Oh, that's so cute with all their tails up in the air.


----------



## kcladyz (Apr 8, 2014)

what a pretty bird. In the last photo i love the one with his rear end up in the air. I love solid color ( or near solid) color budgies


----------



## Budget baby (Jan 1, 2013)

Now I know what the saying " Bottoms up" looks like  what an awesome picture!!!


----------



## FaeryBee (May 9, 2011)

*I'm still just as in love with Soterion as I've been from the very first picture you posted of him! 

Soterion is a gorgeous guy and deserves MORE photo ops!

Thanks for the great pictures, Randy!*


----------



## Jonah (Feb 3, 2013)

dianapalmer said:


> Oh, that's so cute with all their tails up in the air.


Thank's Diana. I often times hang around for the evening feed to see this. They fly down and trade places until the King and Seffra are together, and Soterion and Samara are together...it is kind of cute...



kcladyz said:


> what a pretty bird. In the last photo i love the one with his rear end up in the air. I love solid color ( or near solid) color budgies


Thank's Heidi...maybe you will get yourself a solid one of these day's....



Pretty boy said:


> Now I know what the saying " Bottoms up" looks like  what an awesome picture!!!


Your funny Cath...



FaeryBee said:


> *I'm still just as in love with Soterion as I've been from the very first picture you posted of him!
> 
> Soterion is a gorgeous guy and deserves MORE photo ops!
> 
> Thanks for the great pictures, Randy!*


Thank's Deb...I am sure the little rotter would sell me out to come live with you....but then what budgie wouldn't...

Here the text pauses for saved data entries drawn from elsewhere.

-- ==== Sys2Proof/Machine/Leap.lean ====
section
/-!
DEFINITION. The Leap engine: jobs and strands (R366, R367), the leap (R360, R368 to R374), failed checks (R375 to R380), scrub (R381),
accumulation and heads (R382 to R387), results (R388 to R390), lanes (R391) and dispatch (R421 to R423).
-/
namespace Sys2Proof.Machine

def modLeap (s : State) (f : LeapU → LeapU) : State := { s with leap := f s.leap }

/-! Copies and entries -/

def copyNone : Copy := ⟨0, 0, 0, 0, 0, 0, 0, 0, false, false, false, false, [], [], [], ⟨0, 0, 0, 0, [], [], []⟩⟩

def copyAt (s : State) (cid : Nat) : Copy := (s.leap.copies.find? (fun c => c.cid == cid)).getD copyNone

def modCopy (s : State) (cid : Nat) (f : Copy → Copy) : State :=
  modLeap s (fun l => { l with copies := l.copies.map (fun c => if c.cid == cid then f c else c) })

def modelNone : Model := ⟨0, 0, false, none, none, 0, none, false, false, 0⟩

def modelAt (s : State) (n : Nat) : Model := lookupD s.leap.models n modelNone

def modModel (s : State) (n : Nat) (f : Model → Model) : State := modLeap s (fun l => { l with models := modKey l.models n modelNone f })

/-- The entry at index `i` of the associative memory. -/
def entAt (s : State) (i : Nat) : Ent := lookupD s.leap.ents i entNone

/-- An entry set; an unused one is not listed. -/
def setEnt (s : State) (i : Nat) (e : Ent) : State :=
  modLeap s (fun l => { l with ents := if e = entNone then dropKey l.ents i else setKey l.ents i e })

/-- Trees of strand `j` (R366). -/
def strandTrees (c : Copy) (j : Nat) : List Nat := (List.range c.trees.length).filter (fun t => t % 8 == j)

/-- A strand's worst leaps (R422), as INSTALL computes them. -/
def worstLeaps (c : Copy) (j : Nat) : Nat := sumOf ((strandTrees c j).map (fun t => c.depths.getD t 0))

/-! Lanes -/

/-- The lane is in service. -/
def laneIn (s : State) (n : Nat) : Bool := decide (n < s.integ.lanes) && s.leap.laneEn.testBit n

/-- The next lane in service after `n`, ascending and wrapping; `n` itself when it alone is. -/
def nextLane (s : State) (n : Nat) : Option Nat :=
  ((List.range s.integ.lanes).map (fun k => (n + 1 + k) % s.integ.lanes)).find? (laneIn s)

def lanesIn (s : State) : Nat := ((List.range s.integ.lanes).filter (laneIn s)).length

/-! Jobs -/

def strandNone : Strand := ⟨0, 0, 0, 0, none, [], 1, none, 0, 0, 0, 0, 0, false⟩

def jobAt (s : State) (jid : Nat) : Option Job := s.leap.jobs.find? (fun j => j.jid == jid)

def modJob (s : State) (jid : Nat) (f : Job → Job) : State :=
  modLeap s (fun l => { l with jobs := l.jobs.map (fun j => if j.jid == jid then f j else j) })

def modStrand (s : State) (jid k : Nat) (f : Strand → Strand) : State :=
  modJob s jid (fun j => { j with strands := j.strands.modify k f })

/-- The fresh strands of a job on a copy; a strand without trees is complete. -/
def freshStrands (c : Copy) : List Strand :=
  (List.range 8).map (fun j => { strandNone with
    st := if (strandTrees c j).isEmpty then 2 else 0, tree := j, parts := List.replicate c.head.outs 0 })

/-- A job that has not ended. -/
def jobLive (j : Job) : Bool := j.status.isNone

I have been wanting to get pic's of him up but he has been molting for awhile....still a little rough looking, but it was his turn in the photo barrel...


----------



## jellyblue (Aug 11, 2010)

Soterion is George Clooney gorgeous! Love the "bottoms up" photo.


----------



## Jonah (Feb 3, 2013)

jellyblue said:


> Soterion is George Clooney gorgeous! Love the "bottoms up" photo.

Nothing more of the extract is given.